I have a small amount of variable length data I want to read and write from a memoryblock
I’m assuming that a Int8 is 1 byte, and a double is 8 bytes.
My code is this:
dim mb as new MemoryBlock(9*(me.inks.LastIndex+1))
dim bs as new BinaryStream(mb)
//Int8 inkid double dot
for i as integer = 0 to me.inks.Ubound
bs.WriteInt8(me.inks(i))
bs.WriteDouble(me.dots(i))
next
Before the loop the memoryblock is shown as 9 bytes as expected.
A breakpoint at the end of this shows that the byteposition of the BinaryStream is 9. This is expected as I’ve written a Int8 and a Double.
BUT the memory block is now 41 bytes long and padded with zeros.
If I reverse the code (to read the data back in later)
dim mb as new MemoryBlock(decodeddata.Bytes)
mb.StringValue(0,decodeddata.bytes)=decodeddata
dim b as new BinaryStream(mb)
//data is
//Int8 inkid double dot
redim me.inks(-1)
redim me.dots(-1)
while not b.EOF
me.inks.Append(b.ReadInt8)
me.dots.Append(b.ReadDouble)
wend
As the memory block is now 41 bytes, the loop count is incorrect.
I can’t work out why the MemoryBlock is 41 bytes.

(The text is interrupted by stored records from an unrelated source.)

-- ==== Sys2Proof/Tests/Slice0.lean ====
section
/-! SUPPORT. Tests: an ill-formed command for each check of well-formedness, and for every statement with hypotheses a
concrete state and operands that meet those of each of its clauses. -/

set_option synthInstance.maxSize 4000
set_option synthInstance.maxHeartbeats 400000
set_option Elab.async false
set_option linter.unusedVariables false

namespace Sys2Proof.Tests

open Sys2Proof Sys2Proof.Machine

/-- The state that the witnesses start from. -/
def blank : State := {}

/-- The outcome is a next state. -/
def isNext : Host.Outcome State Fault Refusal → Bool
  | .next _ => true
  | _ => false

/-- A well-formed transmit command. -/
def frame : TxCmd :=
  { id := 1, issuer := .async, cls := .async, freq := 868000, power := none, start := none, airUs := 900, profile := 3,
    occHz := 200000, psdu := [1, 2, 3], ref := 0 }

/-! ### Well-formedness -/

theorem test_wf_txCommand : (Instr.txCommand 0 0 frame).wf = true := by decide
theorem test_wf_registerWrite : (Instr.registerWrite 0 .host 0x1FFFFC 0 {}).wf = true := by decide
theorem test_ill_registerWrite_offset : (Instr.registerWrite 0 .host 0x200000 0 {}).wf = false := by decide +kernel
theorem test_ill_registerWrite_alignment : (Instr.registerWrite 0 .host 0x6 0 {}).wf = false := by decide +kernel
theorem test_ill_unsupportedAccess_empty : (Instr.unsupportedAccess 0 .host 0 0 (.bar0 true)).wf = false := by decide +kernel
theorem test_ill_unsupportedAccess_wide : (Instr.unsupportedAccess 0 .host 0 5 (.bar0 true)).wf = false := by decide +kernel
theorem test_ill_unsupportedAccess_window : (Instr.unsupportedAccess 0 .host 0x1FFFFF 2 (.bar0 true)).wf = false := by decide +kernel
theorem test_ill_unsupportedAccess_supported : (Instr.unsupportedAccess 0 .host 8 4 (.bar0 true)).wf = false := by decide +kernel
theorem test_ill_unsupportedAccess_host : (Instr.unsupportedAccess 0 .host 0 4 (.core 0x80000000 none)).wf = false := by decide +kernel
theorem test_ill_unsupportedAccess_data : (Instr.unsupportedAccess 0 .crown 0 4 (.core 0 (some [1, 2]))).wf = false := by decide +kernel
theorem test_ill_registerWrite_upset : (Instr.registerWrite 0 .host 8 0 { upset := [262144] }).wf = false := by decide +kernel
theorem test_ill_registerWrite_core : (Instr.registerWrite 0 .host 8 0 { core := some 2 }).wf = false := by decide +kernel
theorem test_ill_controlDescriptor_upset : (Instr.controlDescriptor 0 0 (List.replicate 32 0) { upset := [262144] }).wf = false := by decide +kernel
theorem test_ill_gridAinCrossing_s1 : (Instr.gridAinCrossing 0 0 (-2049) 0 0 0).wf = false := by decide +kernel
theorem test_ill_gridAinCrossing_s2 : (Instr.gridAinCrossing 0 0 0 2048 0 0).wf = false := by decide +kernel
theorem test_ill_gridAinCrossing_lowest : (Instr.gridAinCrossing 0 0 0 0 2048 0).wf = false := by decide +kernel
theorem test_ill_gridAinCrossing_highest : (Instr.gridAinCrossing 0 0 0 0 0 (-2049)).wf = false := by decide +kernel
theorem test_ill_targetFix_window : (Instr.targetFix 0 (.window 131072 [])).wf = false := by decide +kernel
theorem test_ill_targetFix_upset : (Instr.targetFix 0 (.window 0 [262144])).wf = false := by decide +kernel
theorem test_ill_burstDone_length : (Instr.burstDone 0 (List.replicate 1025 0)).wf = false := by decide +kernel
theorem test_ill_rxStartcalDone_ir : (Instr.rxStartcalDone 0 0 (List.replicate 15 0) (List.replicate 20 0)).wf = false := by decide +kernel
theorem test_ill_rxStartcalDone_steps : (Instr.rxStartcalDone 0 0 (List.replicate 16 0) (List.replicate 21 0)).wf = false := by decide +kernel
theorem test_ill_adcOverload_clipped : (Instr.adcOverload 0 0 65 true).wf = false := by decide +kernel
theorem test_ill_blankEnd_ir : (Instr.blankEnd 0 0 (List.replicate 17 0)).wf = false := by decide +kernel
theorem test_ill_irUpdate_ir : (Instr.irUpdate 0 0 (List.replicate 15 none)).wf = false := by decide +kernel
theorem test_ill_txCommand_freq : (Instr.txCommand 0 0 { frame with freq := 2 ^ 22 }).wf = false := by decide +kernel
theorem test_ill_txCommand_power : (Instr.txCommand 0 0 { frame with power := some 256 }).wf = false := by decide +kernel
theorem test_ill_txCommand_profile : (Instr.txCommand 0 0 { frame with profile := 32 }).wf = false := by decide +kernel
theorem test_ill_txCommand_psdu : (Instr.txCommand 0 0 { frame with psdu := List.replicate 2048 0 }).wf = false := by decide +kernel
theorem test_ill_rampdnComplete_detAdc : (Instr.rampdnComplete 0 0 { detAdc := 4096, iso := 0, ana := 0, dig := 0 }).wf = false := by decide +kernel
theorem test_ill_oncalComplete_table : (Instr.oncalComplete 0 ⟨0, { table := List.replicate 96 0 }⟩).wf = false := by decide +kernel
theorem test_ill_coeffAdapt_taps : (Instr.coeffAdapt 0 0 (List.replicate 7 {}) (List.replicate 24 {}) []).wf = false := by decide +kernel
theorem test_ill_coeffAdapt_coefs : (Instr.coeffAdapt 0 0 (List.replicate 8 {}) (List.replicate 25 {}) []).wf = false := by decide +kernel
theorem test_ill_laneFrameEnd_psdu : (Instr.laneFrameEnd 0 0 (List.replicate 2048 0) 0 {}).wf = false := by decide +kernel
theorem test_ill_frameRecord_upset : (Instr.frameRecord 0 0 [262144]).wf = false := by decide +kernel
theorem test_ill_uplinkDecrypt_prefix : (Instr.uplinkDecrypt 0 0 [4096] [] false).wf = false := by decide +kernel
theorem test_ill_uplinkDecrypt_node : (Instr.uplinkDecrypt 0 0 [] [262144] false).wf = false := by decide +kernel
theorem test_ill_downlinkIngress_prefix : (Instr.downlinkIngress 0 .eth0 [4096] []).wf = false := by decide +kernel
theorem test_ill_downlinkIngress_node : (Instr.downlinkIngress 0 .eth0 [] [262144]).wf = false := by decide +kernel
theorem test_ill_routeBuild_upset : (Instr.routeBuild 0 0 { upset := [262144] }).wf = false := by decide +kernel
theorem test_ill_tagAdmission_upset : (Instr.tagAdmission 0 .eth0 [262144]).wf = false := by decide +kernel
theorem test_ill_asyncRelease_upset : (Instr.asyncRelease 0 ⟨0, [262144]⟩).wf = false := by decide +kernel
theorem test_ill_ntLookup_upset : (Instr.ntLookup 0 0 [262144]).wf = false := by decide +kernel
theorem test_ill_ntInsertPrimary_upset : (Instr.ntInsertPrimary 0 [262144]).wf = false := by decide +kernel
theorem test_ill_ntDelete_upset : (Instr.ntDelete 0 0 [262144]).wf = false := by decide +kernel
theorem test_ill_ntSetParent_upset : (Instr.ntSetParent 0 [262144]).wf = false := by decide +kernel
theorem test_ill_ntInsertAlias_upset : (Instr.ntInsertAlias 0 [262144]).wf = false := by decide +kernel
theorem test_ill_ntRead_upset : (Instr.ntRead 0 [262144]).wf = false := by decide +kernel
theorem test_ill_ntRepair_upset : (Instr.ntRepair 0 0 [262144]).wf = false := by decide +kernel
theorem test_ill_ptInsert_upset : (Instr.ptInsert 0 ⟨0, [4096]⟩).wf = false := by decide +kernel
theorem test_ill_ptDelete_upset : (Instr.ptDelete 0 ⟨0, [4096]⟩).wf = false := by decide +kernel
theorem test_ill_ethRxFrame_long : (Instr.ethRxFrame 0 0 0 (List.replicate 65537 0)).wf = false := by decide +kernel
theorem test_ill_wiredPortRelease_ring : (Instr.wiredPortRelease 0 2 [(128, [])]).wf = false := by decide +kernel
theorem test_ill_descriptorFetch_count : (Instr.descriptorFetch 0 0 (List.replicate 9 (List.replicate 32 0))).wf = false := by decide +kernel
theorem test_ill_descriptorFetch_length : (Instr.descriptorFetch 0 0 [List.replicate 31 0]).wf = false := by decide +kernel
theorem test_ill_controlDescriptor_length : (Instr.controlDescriptor 0 0 (List.replicate 33 0) {}).wf = false := by decide +kernel

/-- An image header of component 1, signed with the key whose hash is `imageKey`; its body is the octet 5. -/
def image1 : List Byte :=
  [75, 90, 73, 77, 1, 1, 0, 1, 40, 129, 0, 0, 176, 0, 255, 1, 0, 0, 0, 0, 1, 0, 0, 0, 7, 0, 0, 0, 2, 0, 0, 0, 0, 0, 0,
  0, 255, 255, 255, 255, 0, 0, 0, 0, 255, 255, 255, 255, 0, 0, 0, 0, 255, 255, 255, 255, 0, 0, 0, 0, 0, 0, 0, 0, 107,
  23, 209, 242, 225, 44, 66, 71, 248, 188, 230, 229, 99, 164, 64, 242, 119, 3, 125, 129, 45, 235, 51, 160, 244, 161,
  57, 69, 216, 152, 194, 150, 79, 227, 66, 226, 254, 26, 127, 155, 142, 231, 235, 74, 124, 15, 158, 22, 43, 206, 51,
  87, 107, 49, 94, 206, 203, 182, 64, 104, 55, 191, 81, 245, 231, 123, 154, 154, 233, 227, 11, 13, 189, 182, 245, 16,
  162, 100, 239, 157, 231, 129, 80, 29, 123, 107, 146, 174, 137, 235, 5, 156, 90, 183, 67, 219, 0, 0, 0, 0, 0, 0, 0,
  0, 0, 0, 0, 0, 0, 0, 0, 0, 0, 0, 0, 0, 0, 0, 0, 0, 0, 0, 0, 0, 0, 0, 0, 0, 107, 23, 209, 242, 225, 44, 66, 71, 248,
  188, 230, 229, 99, 164, 64, 242, 119, 3, 125, 129, 45, 235, 51, 160, 244, 161, 57, 69, 216, 152, 194, 150, 222, 29,
  194, 113, 128, 156, 33, 66, 26, 116, 51, 210, 98, 137, 185, 115, 0, 117, 216, 86, 225, 248, 160, 157, 83, 252, 186,
  161, 21, 14, 51, 196]

/-- An image header of component 2, signed with the key whose hash is `imageKey`; its body is the octet 5. -/
def image2 : List Byte :=
  [75, 90, 73, 77, 1, 2, 0, 1, 40, 129, 0, 0, 176, 0, 255, 1, 0, 0, 0, 0, 1, 0, 0, 0, 7, 0, 0, 0, 2, 0, 0, 0, 0, 0, 0,
  0, 255, 255, 255, 255, 0, 0, 0, 0, 255, 255, 255, 255, 0, 0, 0, 0, 255, 255, 255, 255, 0, 0, 0, 0, 0, 0, 0, 0, 107,
  23, 209, 242, 225, 44, 66, 71, 248, 188, 230, 229, 99, 164, 64, 242, 119, 3, 125, 129, 45, 235, 51, 160, 244, 161,
  57, 69, 216, 152, 194, 150, 79, 227, 66, 226, 254, 26, 127, 155, 142, 231, 235, 74, 124, 15, 158, 22, 43, 206, 51,
  87, 107, 49, 94, 206, 203, 182, 64, 104, 55, 191, 81, 245, 231, 123, 154, 154, 233, 227, 11, 13, 189, 182, 245, 16,
  162, 100, 239, 157, 231, 129, 80, 29, 123, 107, 146, 174, 137, 235, 5, 156, 90, 183, 67, 219, 0, 0, 0, 0, 0, 0, 0,
  0, 0, 0, 0, 0, 0, 0, 0, 0, 0, 0, 0, 0, 0, 0, 0, 0, 0, 0, 0, 0, 0, 0, 0, 0, 107, 23, 209, 242, 225, 44, 66, 71, 248,
  188, 230, 229, 99, 164, 64, 242, 119, 3, 125, 129, 45, 235, 51, 160, 244, 161, 57, 69, 216, 152, 194, 150, 151, 32,
  41, 125, 147, 213, 24, 53, 3, 100, 197, 50, 245, 235, 84, 169, 41, 204, 41, 211, 90, 50, 90, 126, 178, 116, 50, 252,
  167, 7, 129, 197]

I can add another writeint8 with the number of inks/dots but it should not be necessary.
Regards,
Lee
Create a sample app (just the small simulation of the problem), zip it, and post here. People will find out what’s wrong from it.
I made a simple console application which contains only the following code:
dim mb as new memoryblock(9)
dim bs as new BinaryStream(mb)
bs.WriteInt8(-5)
bs.WriteDouble(100.0)
break
Inspecting the properties shows that bs.position is 9, but mb.size is now 41
Regards,
Lee
bs is 9. mb is 41. Maybe mb attached to a binarystream increases in blocks reserving spaces to more writings, or its some bug. You should attain to the bs length and ignore the mb length right now, but a Xojo explanation is needed.
I’ve updated the code to add a read test.
dim mb as new memoryblock(9)
dim bs as new BinaryStream(mb)
bs.WriteInt8(-5)
bs.WriteDouble(100.0)
dim mbs as string = mb.StringValue(0,mb.size)
dim mbo as new memoryblock(mb.size)
mbo.StringValue(0,mb.size)=mbs
dim bso as new BinaryStream(mbo)
while not bso.EndOfFile
print str(bso.ReadInt8)
print str(bso.ReadDouble)
wend
break
This is the output
iMac:~ lee$ /var/folders/pb/mb5b5frn52j590j38v717_1c0000gn/T/memoryblock.debug/memoryblock.debug
-5
100
0
0
0
0
0
0
0
0
That’s the properties of the binary stream I think, what’s the memoryblock size though?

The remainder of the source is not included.